SINGAPORE/WELLINGTON — U.S. President Donald Trump said last week he would reconsider joining the landmark Trans-Pacific Partnership (TPP) trade agreement, if it were a “substantially better” deal than the one offered to President Barack Obama.
Here is a look at the state of play in the negotiations and the conditions needed to be in place for the United States to join an agreement Trump scrapped as soon as he took office.
WHAT ARE THE TPP AND CPTPP?
The original 12-member agreement was known as the TPP. It was a signature trade policy of Obama, but he was unable to secure Congressional support for the deal. It was thrown into limbo when Trump withdrew from the deal three days after his inauguration in January 2017, a move he said was aimed at protecting U.S. jobs.
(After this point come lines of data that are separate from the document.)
/-! `State.programTimer` is INIT's part for the timer. -/

@[simp] theorem State.programTimer_cfg (s : State) : (s.programTimer).cfg = s.cfg := (rfl)
@[simp] theorem State.programTimer_tcnt (s : State) : (s.programTimer).tcnt = s.draw 0 s.cfg.bitPeriod := (rfl)
@[simp] theorem State.programTimer_period (s : State) : (s.programTimer).period = s.cfg.bitPeriod := (rfl)
@[simp] theorem State.programTimer_ocrTx (s : State) : (s.programTimer).ocrTx = s.draw 1 s.cfg.bitPeriod := (rfl)
@[simp] theorem State.programTimer_ocrRx (s : State) : (s.programTimer).ocrRx = s.draw 2 s.cfg.bitPeriod := (rfl)
@[simp] theorem State.programTimer_txIe (s : State) : (s.programTimer).txIe = s.txIe := (rfl)
@[simp] theorem State.programTimer_rxIe (s : State) : (s.programTimer).rxIe = s.rxIe := (rfl)
@[simp] theorem State.programTimer_edgeIe (s : State) : (s.programTimer).edgeIe = s.edgeIe := (rfl)
@[simp] theorem State.programTimer_txPend (s : State) : (s.programTimer).txPend = s.txPend := (rfl)
@[simp] theorem State.programTimer_rxPend (s : State) : (s.programTimer).rxPend = s.rxPend := (rfl)
@[simp] theorem State.programTimer_edgePend (s : State) : (s.programTimer).edgePend = s.edgePend := (rfl)
@[simp] theorem State.programTimer_txState (s : State) : (s.programTimer).txState = s.txState := (rfl)
@[simp] theorem State.programTimer_sendReady (s : State) : (s.programTimer).sendReady = s.sendReady := (rfl)
@[simp] theorem State.programTimer_sendByte (s : State) : (s.programTimer).sendByte = s.sendByte := (rfl)
@[simp] theorem State.programTimer_sendBits (s : State) : (s.programTimer).sendBits = s.sendBits := (rfl)
@[simp] theorem State.programTimer_delay (s : State) : (s.programTimer).delay = s.delay := (rfl)
@[simp] theorem State.programTimer_txd (s : State) : (s.programTimer).txd = s.txd := (rfl)
@[simp] theorem State.programTimer_rxState (s : State) : (s.programTimer).rxState = s.rxState := (rfl)
@[simp] theorem State.programTimer_rxCur (s : State) : (s.programTimer).rxCur = s.rxCur := (rfl)
@[simp] theorem State.programTimer_rxPrev (s : State) : (s.programTimer).rxPrev = s.rxPrev := (rfl)
@[simp] theorem State.programTimer_recvShift (s : State) : (s.programTimer).recvShift = s.recvShift := (rfl)
@[simp] theorem State.programTimer_recvBits (s : State) : (s.programTimer).recvBits = s.recvBits := (rfl)
@[simp] theorem State.programTimer_available (s : State) : (s.programTimer).available = s.available := (rfl)
@[simp] theorem State.programTimer_recvByte (s : State) : (s.programTimer).recvByte = s.recvByte := (rfl)
@[simp] theorem State.programTimer_rxBuf (s : State) : (s.programTimer).rxBuf = s.rxBuf := (rfl)
@[simp] theorem State.programTimer_rxHead (s : State) : (s.programTimer).rxHead = s.rxHead := (rfl)
@[simp] theorem State.programTimer_rxTail (s : State) : (s.programTimer).rxTail = s.rxTail := (rfl)
@[simp] theorem State.programTimer_hostWait (s : State) : (s.programTimer).hostWait = s.hostWait := (rfl)
@[simp] theorem State.programTimer_initialized (s : State) : (s.programTimer).initialized = s.initialized := (rfl)
@[simp] theorem State.programTimer_fault (s : State) : (s.programTimer).fault = s.fault := (rfl)
@[simp] theorem State.programTimer_t (s : State) : (s.programTimer).t = s.t := (rfl)
@[simp] theorem State.programTimer_response (s : State) : (s.programTimer).response = s.response := (rfl)
@[simp] theorem State.programTimer_host (s : State) : (s.programTimer).host = s.host := (rfl)
@[simp] theorem State.programTimer_lines (s : State) : (s.programTimer).lines = s.lines := (rfl)
@[simp] theorem State.programTimer_turns (s : State) : (s.programTimer).turns = s.turns := (rfl)
@[simp] theorem State.programTimer_draws (s : State) : (s.programTimer).draws = s.draws + 3 := (rfl)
Following the U.S. withdrawal, the remaining 11 countries renegotiated parts of the TPP, removing some of Washington’s demands. In March, they signed the Comprehensive and Progressive Agreement for Trans-Pacific Partnership (CPTPP), also known as TPP-11.
The trade deal becomes effective when ratified by six of the signatories. It will reduce tariffs in countries that together amount to more than 13 percent of the global economy – a total of $10 trillion (£7.01 trillion) in gross domestic product. With the United States, it would have represented 40 percent.